[AVAILABLE DATA Boundary: Start]

-- ==== Sys2Proof/Machine/Objects.lean ====
section
/-!
DEFINITION. Sys2Proof/Machine/Objects.lean: the object tables of the manual as data: every record and array of the
dictionary with, for each subindex, its type, access code, default, commit class, persistence class and range.
-/
namespace Sys2Proof.Machine

/-- Types of dictionary objects (03, "Types"). -/
inductive ObjType where
  | bool | u8 | u16 | u32 | u64 | i32 | fx32 | time64 | str | blob
  deriving DecidableEq, Repr

/-- Type codes on the wire. -/
def ObjType.code : ObjType → Nat
  | .bool => 1 | .u8 => 2 | .u16 => 3 | .u32 => 4 | .u64 => 5 | .i32 => 6 | .fx32 => 7 | .time64 => 8 | .str => 9
  | .blob => 10

/-- Wire length in bytes of a fixed-width type; 0 for STR and BLOB. -/
def ObjType.width : ObjType → Nat
  | .bool => 1 | .u8 => 1 | .u16 => 2 | .u32 => 4 | .u64 => 8 | .i32 => 4 | .fx32 => 4 | .time64 => 8 | .str => 0
  | .blob => 0

/-- Access codes (R49), in the order of the DESCRIBE codes (R404). -/
inductive Access where
  | ro | rw | wo | w1c | rwl | const
  deriving DecidableEq, Repr

/-- DESCRIBE codes of the access codes (R404). -/
def Access.code : Access → Nat
  | .ro => 0 | .rw => 1 | .wo => 2 | .w1c => 3 | .rwl => 4 | .const => 5

/-- Commit classes (R58 to R60). -/
inductive CommitClass where
  | live | staged | reset | none
  deriving DecidableEq, Repr

/-- DESCRIBE codes of the commit classes (R404). -/
def CommitClass.code : CommitClass → Nat
  | .live => 0 | .staged => 1 | .reset => 2 | .none => 3

/-- Persistence classes (R55). -/
inductive Persist where
  | constant | stored | volatile | otp | pa
  deriving DecidableEq, Repr

/-- DESCRIBE codes of the persistence classes (R404). -/
def Persist.code : Persist → Nat
  | .constant => 0 | .stored => 1 | .volatile => 2 | .otp => 3 | .pa => 4

/-- What a value of an object may be (the Meaning column). -/
inductive Range where
  | any
  | bool
  | between (lo hi : Nat)
  /-- 0, or between the bounds -/
  | zeroOr (lo hi : Nat)
  /-- up to a bound, or the value that means none -/
  | orNone (hi none : Nat)
  | oneOf (l : List Nat)
  /-- reserved bits outside the mask are ignored (R6) -/
  | masked (m : Nat)
  /-- fields as offset, width, lowest and highest value; bits outside every field are ignored (R7) -/
  | fields (l : List (Nat × Nat × Nat × Nat))
  /-- a multiple -/
  | aligned (n : Nat)
  /-- two's complement, from minus the first bound to the second -/
  | signed (neg hi : Nat)
  /-- a value above the upper bound is clamped (R54) -/
  | clampHi (lo hi : Nat)
  /-- a value below the lower bound is clamped (R54) -/
  | clampLo (lo hi : Nat)
  /-- checked by a rule of its own -/
  | custom (n : Nat)
  /-- a BLOB of exactly that many bytes -/
  | exactly (n : Nat)
  /-- a BLOB of at most that many bytes -/
  | upTo (n : Nat)
  deriving DecidableEq, Repr

/-- A subindex of a record or an array. -/
structure ObjRow where
  sub : Nat
  ty : ObjType
  access : Access
  dflt : Val
  cls : CommitClass
  persist : Persist
  range : Range
  /-- one value per session (R47, R52) -/
  isLocal : Bool
  deriving DecidableEq, Repr

/-- A record at `base` and the following `count` - 1 indices; `entries` is 0 for a record, else the array's entries. -/
structure ObjRec where
  base : Nat
  count : Nat
  entries : Nat
  rows : List ObjRow
  deriving DecidableEq, Repr

/-- The UTF-8 bytes of an ASCII text. -/
def utf8 (t : String) : List Byte := t.toList.map (fun c => BitVec.ofNat 8 c.toNat)

/-- A run of zero bytes. -/
def zeros (n : Nat) : List Byte := List.replicate n 0

/-- Record 0x1000, `id`. -/
def rec1000 : ObjRec := ⟨0x1000, 1, 0, [
  ⟨0, .u8, .const, .num 3, .none, .constant, .any, false⟩,
  ⟨1, .str, .const, .bytes (utf8 "PZX-AF256-FC"), .none, .constant, .any, false⟩,
  ⟨2, .u8, .const, .num 177, .none, .constant, .any, false⟩,
  ⟨3, .str, .const, .bytes (utf8 "Palzetex"), .none, .constant, .any, false⟩]⟩

/-- Record 0x1001, `ver`. -/
def rec1001 : ObjRec := ⟨0x1001, 1, 0, [
  ⟨0, .u8, .const, .num 5, .none, .constant, .any, false⟩,
  ⟨1, .u32, .const, .num 0, .none, .constant, .any, false⟩,
  ⟨2, .u32, .const, .num 0, .none, .constant, .any, false⟩,
  ⟨3, .u32, .ro, .num 0, .none, .volatile, .any, false⟩,
  ⟨4, .u32, .const, .num 0, .none, .constant, .any, false⟩,
  ⟨5, .blob, .ro, .bytes (zeros 64), .none, .volatile, .any, false⟩]⟩

/-- Record 0x1010, `boot.strap`. -/
def rec1010 : ObjRec := ⟨0x1010, 1, 0, [
  ⟨0, .u8, .const, .num 1, .none, .constant, .any, false⟩,
  ⟨1, .u16, .ro, .num 0, .none, .pa, .any, false⟩]⟩

/-- Record 0x1020, `boot`. -/
def rec1020 : ObjRec := ⟨0x1020, 1, 0, [
  ⟨0, .u8, .const, .num 8, .none, .constant, .any, false⟩,
  ⟨1, .u8, .ro, .num 0, .none, .pa, .any, false⟩,
  ⟨2, .u8, .rwl, .num 3, .live, .pa, .between 1 7, false⟩,
  ⟨3, .u8, .wo, .num 0, .live, .volatile, .between 1 1, false⟩,
  ⟨4, .bool, .ro, .num 0, .none, .volatile, .any, false⟩,
  ⟨5, .u8, .ro, .num 0, .none, .volatile, .any, false⟩,
  ⟨6, .u8, .wo, .num 0, .live, .volatile, .between 1 1, false⟩,
  ⟨7, .u8, .ro, .num 0, .none, .pa, .any, false⟩,
  ⟨8, .time64, .ro, .num 0, .none, .volatile, .any, false⟩]⟩

/-- Record 0x1030, `boot.crocus`. -/
def rec1030 : ObjRec := ⟨0x1030, 1, 0, [
  ⟨0, .u8, .const, .num 6, .none, .constant, .any, false⟩,
  ⟨1, .bool, .ro, .num 0, .none, .volatile, .any, false⟩,
  ⟨2, .u8, .ro, .num 0, .none, .volatile, .any, false⟩,
  ⟨3, .u8, .ro, .num 2, .none, .volatile, .any, false⟩,
  ⟨4, .u64, .ro, .num 0, .none, .pa, .any, false⟩,
  ⟨5, .u8, .wo, .num 0, .live, .pa, .between 1 1, false⟩,
  ⟨6, .u8, .wo, .num 0, .live, .volatile, .between 1 2, false⟩]⟩

/-- Record 0x1100, `mgmt.t1s`. -/
def rec1100 : ObjRec := ⟨0x1100, 1, 0, [
  ⟨0, .u8, .const, .num 5, .none, .constant, .any, false⟩,
  ⟨1, .u8, .rw, .num 0, .reset, .stored, .between 0 15, false⟩,
  ⟨2, .u8, .rw, .num 8, .reset, .stored, .between 2 16, false⟩,
  ⟨3, .u64, .const, .num 0, .none, .otp, .any, false⟩,
  ⟨4, .u16, .const, .num 47590, .none, .constant, .any, false⟩,
  ⟨5, .bool, .rwl, .num 1, .reset, .stored, .bool, false⟩]⟩

/-- Record 0x1110, `mgmt.session`. -/
def rec1110 : ObjRec := ⟨0x1110, 1, 0, [
  ⟨0, .u8, .const, .num 5, .none, .constant, .any, false⟩,
  ⟨1, .u8, .const, .num 8, .none, .constant, .any, false⟩,
  ⟨2, .u8, .ro, .num 0, .none, .volatile, .any, false⟩,
  ⟨3, .u32, .rw, .num 300, .live, .volatile, .between 10 86400, false⟩,
  ⟨4, .u8, .ro, .num 0, .none, .volatile, .any, true⟩,
  ⟨5, .u16, .ro, .num 0, .none, .volatile, .any, true⟩]⟩

/-- Record 0x1120, `mgmt.owner`. -/
def rec1120 : ObjRec := ⟨0x1120, 1, 0, [
  ⟨0, .u8, .const, .num 2, .none, .constant, .any, false⟩,
  ⟨1, .blob, .rw, .bytes (zeros 32), .live, .stored, .exactly 32, false⟩,
  ⟨2, .u8, .rwl, .num 0, .reset, .stored, .between 0 63, false⟩]⟩

/-- Record 0x1121, `mgmt.observer`. -/
def rec1121 : ObjRec := ⟨0x1121, 1, 8, [
  ⟨0, .u8, .const, .num 3, .none, .constant, .any, false⟩,
  ⟨1, .u32, .rw, .num 0, .live, .volatile, .between 0 7, true⟩,
  ⟨2, .u32, .const, .num 8, .none, .constant, .any, false⟩,
  ⟨3, .blob, .rw, .bytes (zeros 32), .live, .stored, .exactly 32, false⟩]⟩

/-- Record 0x1130, `mgmt.notify`. -/
def rec1130 : ObjRec := ⟨0x1130, 1, 0, [
  ⟨0, .u8, .const, .num 2, .none, .constant, .any, false⟩,
  ⟨1, .u32, .rw, .num 0, .live, .volatile, .masked 0xFF, true⟩,
  ⟨2, .u32, .ro, .num 0, .none, .volatile, .any, true⟩]⟩

/-- Record 0x1F00, `cfg`. -/
def rec1F00 : ObjRec := ⟨0x1F00, 1, 0, [
  ⟨0, .u8, .const, .num 11, .none, .constant, .any, false⟩,
  ⟨1, .u8, .wo, .num 0, .live, .volatile, .between 1 3, false⟩,
  ⟨2, .u16, .ro, .num 0, .none, .volatile, .any, true⟩,
  ⟨3, .u16, .ro, .num 0, .none, .volatile, .any, true⟩,
  ⟨4, .u32, .ro, .num 0, .none, .volatile, .any, true⟩,
  ⟨5, .u32, .ro, .num 4294967295, .none, .volatile, .any, true⟩,
  ⟨6, .u32, .ro, .num 1, .none, .stored, .any, false⟩,
  ⟨7, .u8, .rw, .num 0, .live, .pa, .between 0 1, false⟩,
  ⟨8, .u32, .rw, .num 0, .live, .volatile, .any, true⟩,
  ⟨9, .u16, .const, .num 4096, .none, .constant, .any, false⟩,
  ⟨10, .time64, .ro, .num 0, .none, .volatile, .any, false⟩,
  ⟨11, .u32, .ro, .num 0, .none, .volatile, .any, false⟩]⟩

[AVAILABLE DATA Boundary: End]

ABOUT THIS TASK. Nothing should be returned except the lines from the first line of the data above through the line with "masked (m : Nat)", each one exact.

FINISHED TASK.
-- ==== Sys2Proof/Machine/Objects.lean ====
section
/-!
DEFINITION. Sys2Proof/Machine/Objects.lean: the object tables of the manual as data: every record and array of the
dictionary with, for each subindex, its type, access code, default, commit class, persistence class and range.
-/
namespace Sys2Proof.Machine

/-- Types of dictionary objects (03, "Types"). -/
inductive ObjType where
  | bool | u8 | u16 | u32 | u64 | i32 | fx32 | time64 | str | blob
  deriving DecidableEq, Repr

/-- Type codes on the wire. -/
def ObjType.code : ObjType → Nat
  | .bool => 1 | .u8 => 2 | .u16 => 3 | .u32 => 4 | .u64 => 5 | .i32 => 6 | .fx32 => 7 | .time64 => 8 | .str => 9
  | .blob => 10

/-- Wire length in bytes of a fixed-width type; 0 for STR and BLOB. -/
def ObjType.width : ObjType → Nat
  | .bool => 1 | .u8 => 1 | .u16 => 2 | .u32 => 4 | .u64 => 8 | .i32 => 4 | .fx32 => 4 | .time64 => 8 | .str => 0
  | .blob => 0

/-- Access codes (R49), in the order of the DESCRIBE codes (R404). -/
inductive Access where
  | ro | rw | wo | w1c | rwl | const
  deriving DecidableEq, Repr

/-- DESCRIBE codes of the access codes (R404). -/
def Access.code : Access → Nat
  | .ro => 0 | .rw => 1 | .wo => 2 | .w1c => 3 | .rwl => 4 | .const => 5

/-- Commit classes (R58 to R60). -/
inductive CommitClass where
  | live | staged | reset | none
  deriving DecidableEq, Repr

/-- DESCRIBE codes of the commit classes (R404). -/
def CommitClass.code : CommitClass → Nat
  | .live => 0 | .staged => 1 | .reset => 2 | .none => 3

/-- Persistence classes (R55). -/
inductive Persist where
  | constant | stored | volatile | otp | pa
  deriving DecidableEq, Repr

/-- DESCRIBE codes of the persistence classes (R404). -/
def Persist.code : Persist → Nat
  | .constant => 0 | .stored => 1 | .volatile => 2 | .otp => 3 | .pa => 4

/-- What a value of an object may be (the Meaning column). -/
inductive Range where
  | any
  | bool
  | between (lo hi : Nat)
  /-- 0, or between the bounds -/
  | zeroOr (lo hi : Nat)
  /-- up to a bound, or the value that means none -/
  | orNone (hi none : Nat)
  | oneOf (l : List Nat)
  /-- reserved bits outside the mask are ignored (R6) -/
  | masked (m : Nat)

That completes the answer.